Ada and her husband Emilio run the health promoters program that builds communities' capacities to defend their own health. Tania started working with health promotion and capacity-building a couple of months ago. She lives in Quillacollo, and I was a guest at her evangelical church a few weekends ago. They unknowingly and un-ironically sang me a welcome song to the exact tune of the Jewish song "Aleinu Shalom Aleichem". I felt like I was in the middle of a Cohen brothers' movie.
When we got to the hot springs well over an hour later, my 3 Bolivian friends waited outside for me to enjoy a half hour of extremely hot (as advertised!) water from a thermal spring before we hiked another hour back and then hitched a couple more rides back to Chilimarca.
Thus, I have not had the pleasure of seeing Morochata, but I have bathed in the buff in a scalding--yet refreshing--Bolivian spring.
This is my beet-red face after taking a steaming hot 30 minute private hot springs bath. I had previously told my companions that I didn't bring a swim suit. They explained that once I was in the private room, I needed to dress "like Adam and Eve". Unfortunately, no fig leaves were present. Fortunately, no people (and hopefully no cameras) were either. Incidentally, the water was ridiculously hot and I drank my entire water bottle after leaving the bath.
Such is life.
Being here has given me a lot of time to reflect, both on medicine and on life in general.
In a lot of ways, we are very lucky in the United States.
In our clinics and hospitals, we have quick and reliable diagnostics, an array of medications and other treatments to choose from, state of the art buildings and facilities.
Yet all of this can sometimes serve as a distraction--get the second test to confirm or negate the first one, change from medication X to medication Y, refer to specialist Z, build a new hospital or two or three--from the main reason most of us went into medicine, which is to make a human connection with our patients and to promote their health.
Here in Bolivia, resources are scarce, patients economically self-ration their care even more than in the U.S., there is no medication Y or specialist Z, and yet it is that human interaction of the clinic nurse or doctor talking with patients and their families, working through problems or just being of comfort, that really takes center stage.
Likewise, our American culture pushes us to keep climbing the academic or socioeconomic ladder, often driving us away from family and friends (I don't live within 1500 miles of anyone in my family), in the pursuit of things that are really external to our health, wellbeing, and happiness.
It isn't news to anyone who has travelled outside of the U.S. or western Europe, but absolute income does not correlate with happiness.

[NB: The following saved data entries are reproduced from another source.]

/-- PodSleep and PodWake from the Room Port (R140, R141): on a RUNNING line they place a SLEEP entry for an ONLINE or
JOINING position, a WAKE entry of 12 frames for an ASLEEP one, replacing an entry of the same key; a line or position
in another state gives STATE. The position itself does not change, but that no wake timer runs. -/
def Obligations.PodSleepAndWake : Prop :=
  ∀ (tag : Byte) (l p : Nat) (s : State), s.sys.inReset = none → l < 4 → p < 8 →
    let t := settle s
    let st := (t.position (8 * l + p)).state
    let key (k : Nat) : Entry → Bool := fun e => !(e.dest == .position p && e.cmd.kind == k)
    ((t.line l).state = .running → st = .online ∨ st = .joining →
      exec (.podSleep .room tag l p) s = .next (okReply .room tag 37 []
        (t.modLine l (fun ln => { ln with table := ln.table.filter (key 1) ++ [⟨.position p, .sleep, false⟩] }))))
    ∧ ((t.line l).state = .running → st = .asleep →
      exec (.podWake .room tag l p) s = .next (okReply .room tag 38 []
        ((t.modLine l (fun ln => { ln with table := ln.table.filter (key 2) ++ [⟨.position p, .wake 12, false⟩] })).modPos
          (8 * l + p) (fun q => { q with wakeTimer := none }))))
    ∧ ((t.line l).state ≠ .running ∨ (st ≠ .online ∧ st ≠ .joining) →
      exec (.podSleep .room tag l p) s = .next (failReply .room tag 37 .state t))
    ∧ ((t.line l).state ≠ .running ∨ st ≠ .asleep →
      exec (.podWake .room tag l p) s = .next (failReply .room tag 38 .state t))

/-- Roll call and joining (R133, R134, R157): at the 64th boundary a RUNNING line's count returns to 0 and, where a
position is to be called, a ROLLCALL entry with the called set is placed; a called position that answers is JOINING
with its record; a JOINING one with four good slots is ONLINE with POD_JOIN and nothing acknowledged of its ring; one
with three bad or missed slots returns to where it came from. -/
def Obligations.PodsJoin : Prop :=
  ∀ (l p : Nat) (s : State), s.sys.inReset = none → l < 4 → p < 8 →
    let c := 8 * l + p
    let q := s.position c
    (s.isDue (.rollCall l) = true → (s.line l).state = .running → 64 ≤ (s.line l).rollCount →
      ∃ u, exec (.rollCall l) s = .next (closeFrames u) ∧ (u.line l).rollCount = 0
        ∧ (s.calledSet l = 0 → (u.line l).table = (s.line l).table)
        ∧ (s.calledSet l ≠ 0 → ⟨.broadcast, .rollCall (s.calledSet l), false⟩ ∈ (u.line l).table)
        ∧ s.changes [.due, .tables, .lines] u)
    ∧ (∀ rec called, (s.line l).calledNow = some called → called.getLsbD p = true →
      (q.state = .absent ∨ q.state = .lost ∨ q.state = .asleep) →
      ∃ u, exec (.rollCallAnswer l p rec) s = .next (closeFrames u)
        ∧ (u.position c).state = .joining ∧ (u.position c).identity = some rec
        ∧ (u.position c).fromLost = decide (q.state = .lost) ∧ (u.position c).good = 0 ∧ (u.position c).miss = 0
        ∧ (u.position c).wakeTimer = none
        ∧ (u.position c).newUnit = (match q.identity with
            | some old => old.serial != rec.serial
            | none => true)
        ∧ (∀ d, d ≠ c → u.position d = s.position d) ∧ s.changes [.due, .pos, .tables] u)
    ∧ (s.isDue (.podJoin l p) = true → q.state = .joining → 4 ≤ q.good →
      ∃ u, exec (.podJoin l p) s = .next (closeFrames u)
        ∧ u.present c = true
        ∧ u.position c = { q with
            state := .online, miss := 0
            rejoins := if q.fromLost then (if q.rejoins < 65535 then q.rejoins + 1 else 65535) else q.rejoins }
        ∧ (u.chan c).ring = none ∧ (u.chan c).pulseOwed = false
        ∧ s.raised u [.podJoin l p q.identity q.newUnit (u.position c).rejoins]
        ∧ (∀ d, d ≠ c → u.position d = s.position d) ∧ s.changes [.due, .pos, .tables, .rings] u)
    ∧ (s.isDue (.joinFailed l p) = true → q.state = .joining → 3 ≤ q.miss →
      ∃ u, exec (.joinFailed l p) s = .next (closeFrames u)
        ∧ u.position c = { q with state := if q.fromLost then .lost else .absent }
        ∧ (∀ d, d ≠ c → u.position d = s.position d) ∧ s.changes [.due, .pos, .tables] u)

/-- Leaving ONLINE (R32, R67, R135, R139, R140, R149): after three bad or missed slots a position is LOST, after an
acknowledged SLEEP it is ASLEEP; POD_LOST comes first, with the counters; levels and hold are discarded, every entry
addressed to it goes, its channel leaves all three floor lists, its hand is lowered, and its identity record, claims
and set-up stay. -/
def Obligations.PodsLeave : Prop :=
  ∀ (l p : Nat) (s : State), s.sys.inReset = none → s.floorLawful → l < 4 → p < 8 →
    let c := 8 * l + p
    let q := s.position c
    let left (st : PosState) (cause : LostCause) (u : State) : Prop :=
      u.position c = { q with state := st, levels := none, hold := none }
        ∧ (∀ d, d ≠ c → u.position d = s.position d)
        ∧ (∀ e ∈ (u.line l).table, e.dest ≠ .position p)
        ∧ u.floor.entry? c = none ∧ u.floor.waiting? c = none ∧ u.floor.isLeaving c = false ∧ (u.chan c).attack = 0
        ∧ (u.chan c).hand = false ∧ (∀ d, d ≠ c → (u.chan d).hand = (s.chan d).hand)
        ∧ (∃ bs, s.departs c (.podLost l p cause q.checkFails q.missed q.rejoins) bs ∧ s.raised u bs)
        ∧ s.changes (.due :: offlineParts) u
    (s.isDue (.podLost l p) = true → q.state = .online → 3 ≤ q.miss →
      ∃ u, exec (.podLost l p) s = .next (closeFrames u) ∧ left .lost .missed u)
    ∧ ((s.line l).sentTo p = some .sleep → q.state = .online →
      ∃ u, exec (.sleepAcknowledged l p) s = .next (closeFrames u) ∧ left .asleep .sleep u)
    ∧ ((s.line l).sentTo p = some .sleep → q.state = .joining →
      ∃ u, exec (.sleepAcknowledged l p) s = .next (closeFrames u)
        ∧ u.position c = { q with state := .asleep } ∧ (∀ d, d ≠ c → u.position d = s.position d)
        ∧ s.changes [.due, .pos, .tables] u)

/-- The acknowledgement of a RING (R155, R156): its value is the last acknowledged ring, and one with a pulse settles
the pulse. A sleeping pod (R141, R142): its wake-pulse flag raises WAKE_REQUEST to the Room Port; the end of its 12th
WAKE frame takes the entry away, starts its wake timer of 200 and places a roll call; a wake timer at 0 makes it
ABSENT with WAKE_FAILED. -/
def Obligations.PodAnswersAndWaking : Prop :=
  (∀ (l p : Nat) (v : Ring) (pulse : Bool) (s : State), s.sys.inReset = none → l < 4 → p < 8 →
      let c := 8 * l + p
      (s.line l).sentTo p = some (.ring v pulse) → s.present c = true →
      ∃ u, exec (.ringAcknowledged l p) s = .next (closeFrames u)
        ∧ (u.chan c).ring = some v ∧ (u.chan c).pulseOwed = (if pulse then false else (s.chan c).pulseOwed)
        ∧ (∀ d, d ≠ c → (u.chan d).ring = (s.chan d).ring ∧ (u.chan d).pulseOwed = (s.chan d).pulseOwed)
        ∧ (∀ e ∈ (u.line l).table, e.dest = .position p → e.cmd.kind = 4 → e.sent = false)
        ∧ s.changes [.due, .rings, .tables] u)
  ∧ (∀ (l p : Nat) (s : State), s.sys.inReset = none → l < 4 → p < 8 →
      let c := 8 * l + p
      let q := s.position c
      ((s.line l).takesSlots = true → q.state = .asleep →
        exec (.wakeRequest l p) s
          = .next (closeFrames (raise (.wakeRequest l (some p)) (s.undue (.wakeRequest l p)))))
      ∧ (s.isDue (.wakeFramesDone l p) = true → ⟨.position p, .wake 0, true⟩ ∈ (s.line l).table →
        ∃ u, exec (.wakeFramesDone l p) s = .next (closeFrames u)
          ∧ u.position c = { q with wakeTimer := some 200 } ∧ (∀ d, d ≠ c → u.position d = s.position d)
          ∧ (∀ e ∈ (u.line l).table, ¬ (e.dest = .position p ∧ e.cmd.kind = 2))
          ∧ (∃ m, ⟨.broadcast, .rollCall m, false⟩ ∈ (u.line l).table ∧ (q.state = .asleep → m.getLsbD p = true))
          ∧ (u.line l).rollCount = 0 ∧ s.raised u [] ∧ s.changes [.due, .pos, .tables, .lines] u)
      ∧ (s.isDue (.wakeFailed l p) = true → q.state = .asleep → q.wakeTimer = some 0 →
        ∃ u, exec (.wakeFailed l p) s = .next (closeFrames u)
          ∧ u.position c = { q with state := .absent, wakeTimer := none } ∧ (∀ d, d ≠ c → u.position d = s.position d)
          ∧ s.raised u [.wakeFailed l p] ∧ s.changes [.due, .pos, .tables] u))

/-- The ends of a line's states (R128, R129, R133, R146, R147, R148): STARTING gives RUNNING with a roll call; WAKING
gives STARTING with 16 frames and every ASLEEP position ABSENT; a test gives OFF with LINE_TEST, ending COMPLETE; the
SLEEP broadcast gives STANDBY without a frame, or WAKING with 12 frames where the part is awake again. The last frame
before a line sleeps has ended, with nothing else of the line due, whatever other units have due (R147): every position
is ASLEEP, no notice is raised for any, hands of pods that were ONLINE are lowered, and the SLEEP broadcast alone stands
in the table. -/
def Obligations.LineStatesEnd : Prop :=
  (∀ (l : Nat) (s : State), s.sys.inReset = none → l < 4 →
      let ln := s.line l
      (s.isDue (.startingEnd l) = true → ln.state = .starting → ln.remaining = 0 →
        ∃ u, exec (.startingEnd l) s = .next (closeFrames u)
          ∧ (u.line l).state = .running ∧ (u.line l).rollCount = 0
          ∧ (s.calledSet l ≠ 0 → ⟨.broadcast, .rollCall (s.calledSet l), false⟩ ∈ (u.line l).table)
          ∧ s.raised u [] ∧ s.changes [.due, .tables, .lines] u)
      ∧ (s.isDue (.wakingEnd l) = true → ln.state = .waking → ln.remaining = 0 →
        ∃ u, exec (.wakingEnd l) s = .next (closeFrames u)
          ∧ (u.line l).state = .starting ∧ (u.line l).remaining = 16
          ∧ (∀ p, p < 8 → (u.position (8 * l + p)).state =
              if (s.position (8 * l + p)).state = .asleep then .absent else (s.position (8 * l + p)).state)
          ∧ s.raised u [] ∧ s.changes [.due, .pos, .tables, .lines] u)
      ∧ (s.isDue (.lineTestComplete l) = true → ln.state = .testing → ln.remaining = 0 →
        ∃ u, exec (.lineTestComplete l) s = .next (closeFrames u)
          ∧ (u.line l).state = .off ∧ (u.line l).frame = none
          ∧ s.raised u [.lineTest l ln.sent ln.mismatch .complete] ∧ s.changes [.due, .tables, .lines] u)
      ∧ (s.isDue (.sleepingEnd l) = true → ln.state = .sleeping → ln.sleepBroadcast = true →
        ∃ u, exec (.sleepingEnd l) s = .next (closeFrames u)
          ∧ (s.sys.power = .standby → (u.line l).state = .standby ∧ (u.line l).frame = none)
          ∧ (s.sys.power = .running → (u.line l).state = .waking ∧ (u.line l).remaining = 12)
          ∧ s.raised u [] ∧ s.changes [.due, .tables, .lines] u))
  ∧ (∀ (l : Nat) (s : State), s.sys.inReset = none → l < 4 → s.isDue (.standbyFrameEnd l) = true →
      (∀ e ∈ s.due, e ≠ .standbyFrameEnd l → e.lineOf? ≠ some l) →
      (s.line l).state = .sleeping → (s.line l).sleepBroadcast = false →
      ∃ u, exec (.standbyFrameEnd l) s = .next (closeFrames u)
        ∧ (∀ p, p < 8 → (u.position (8 * l + p)).state = .asleep ∧ (u.position (8 * l + p)).hold = none
            ∧ (u.position (8 * l + p)).wakeTimer = none
            ∧ (u.position (8 * l + p)).identity = (s.position (8 * l + p)).identity
            ∧ (s.present (8 * l + p) = true → (u.chan (8 * l + p)).hand = false))
        ∧ (u.line l).table = [⟨.broadcast, .sleep, false⟩] ∧ (u.line l).state = .sleeping
        ∧ u.due = (s.undue (.standbyFrameEnd l)).due
        ∧ s.raised u [] ∧ s.changes (.due :: .lines :: offlineParts) u)

/-- The Indicator Unit (R153, R154): after a request that compares every ring, answered OK, the reference of every
ONLINE pod's ring is its derived ring; a ring whose reference is right already gets no entry. Every step keeps the laws of
the rings, so whatever the step (a request, PrivacyConfig and PrivacyRelease among them, an event of R153, a boundary),
references that were right before it are right after it. The derived ring, first row that holds (R152): sweeping white in
Room Silence; slow white for a tone's target; fast red for PRIVACY; fast amber for a raised hand; slow red for CHAIR, ROOM
or FAR; steady red for POD; fast green for a warned member; steady green for a member; slow green for a waiting one; off.
-/
def Obligations.RingsAreDerivedAndFollow : Prop :=
  ((∀ (i : Instr) (p : Port) (tag : Byte) (kind : Nat) (body : List Byte) (s u : State), i.movesRings = true →
      i.request = some (p, tag, kind) → s.sys.inReset = none → exec i s = .next (okReply p tag kind body u) → u.ringsMatch)
    ∧ (∀ s : State, (refreshRings s).ringsMatch ∧ (s.ringsMatch → refreshRings s = s))
    ∧ State.reset.ringsLawful ∧ (∀ s t : State, step s = .next t → s.ringsLawful → t.ringsLawful))
  ∧ (∀ (c : Nat) (s : State), c < 32 →
      let k := s.claims c
      (s.silence.state ≠ .quiet → s.derivedRing c = ⟨.white, .sweep⟩)
      ∧ (s.silence.state = .quiet →
        (s.tone.running = true → s.tone.target = .channel c → s.derivedRing c = ⟨.white, .slow⟩)
        ∧ (s.tone.running = false ∨ s.tone.target ≠ .channel c →
          (k.privacy = true → s.derivedRing c = ⟨.red, .fast⟩)
          ∧ (k.privacy = false → (s.chan c).hand = true → s.derivedRing c = ⟨.amber, .fast⟩)
          ∧ (k.privacy = false → (s.chan c).hand = false →
            (k.chair = true ∨ k.room = true ∨ k.far = true → s.derivedRing c = ⟨.red, .slow⟩)
            ∧ (k = { ClaimSet.empty with pod := true } → s.derivedRing c = ⟨.red, .steady⟩)
            ∧ (k = ClaimSet.empty →
              (∀ e, s.floor.entry? c = some e → s.derivedRing c = if e.warned then ⟨.green, .fast⟩ else ⟨.green, .steady⟩)
              ∧ (s.floor.entry? c = none → s.floor.waiting? c ≠ none → s.derivedRing c = ⟨.green, .slow⟩)
              ∧ (s.floor.entry? c = none → s.floor.waiting? c = none → s.derivedRing c = ⟨.off, .steady⟩))))))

Definitely, income disparities are a marker of societies with other ingrained inequities that strain social relations and worsen everyone's health and wellbeing.
But being accustomed to having less, using less, treading less wantonly on the environment does not in any way mean less health or less happiness.
One lens for looking at Bolivia (or much of the world) would show that it is a place with LESS than the United States.
But another lens, and one I have had the good fortune to look through, reveals that Bolivia has a lot MORE of some very important resources--nuclear and extended family ties, community and social bonds, respect for indigenous cultural traditions, transmission of knowledge and skills across the generations, and lithium.
Don't get me wrong--I am very glad to have access to clean water, reliable transportation, and state of the art medicine. But we in the "overdeveloped" world have a lot to learn about the parts of ourselves that we have let atrophy in the name of progress.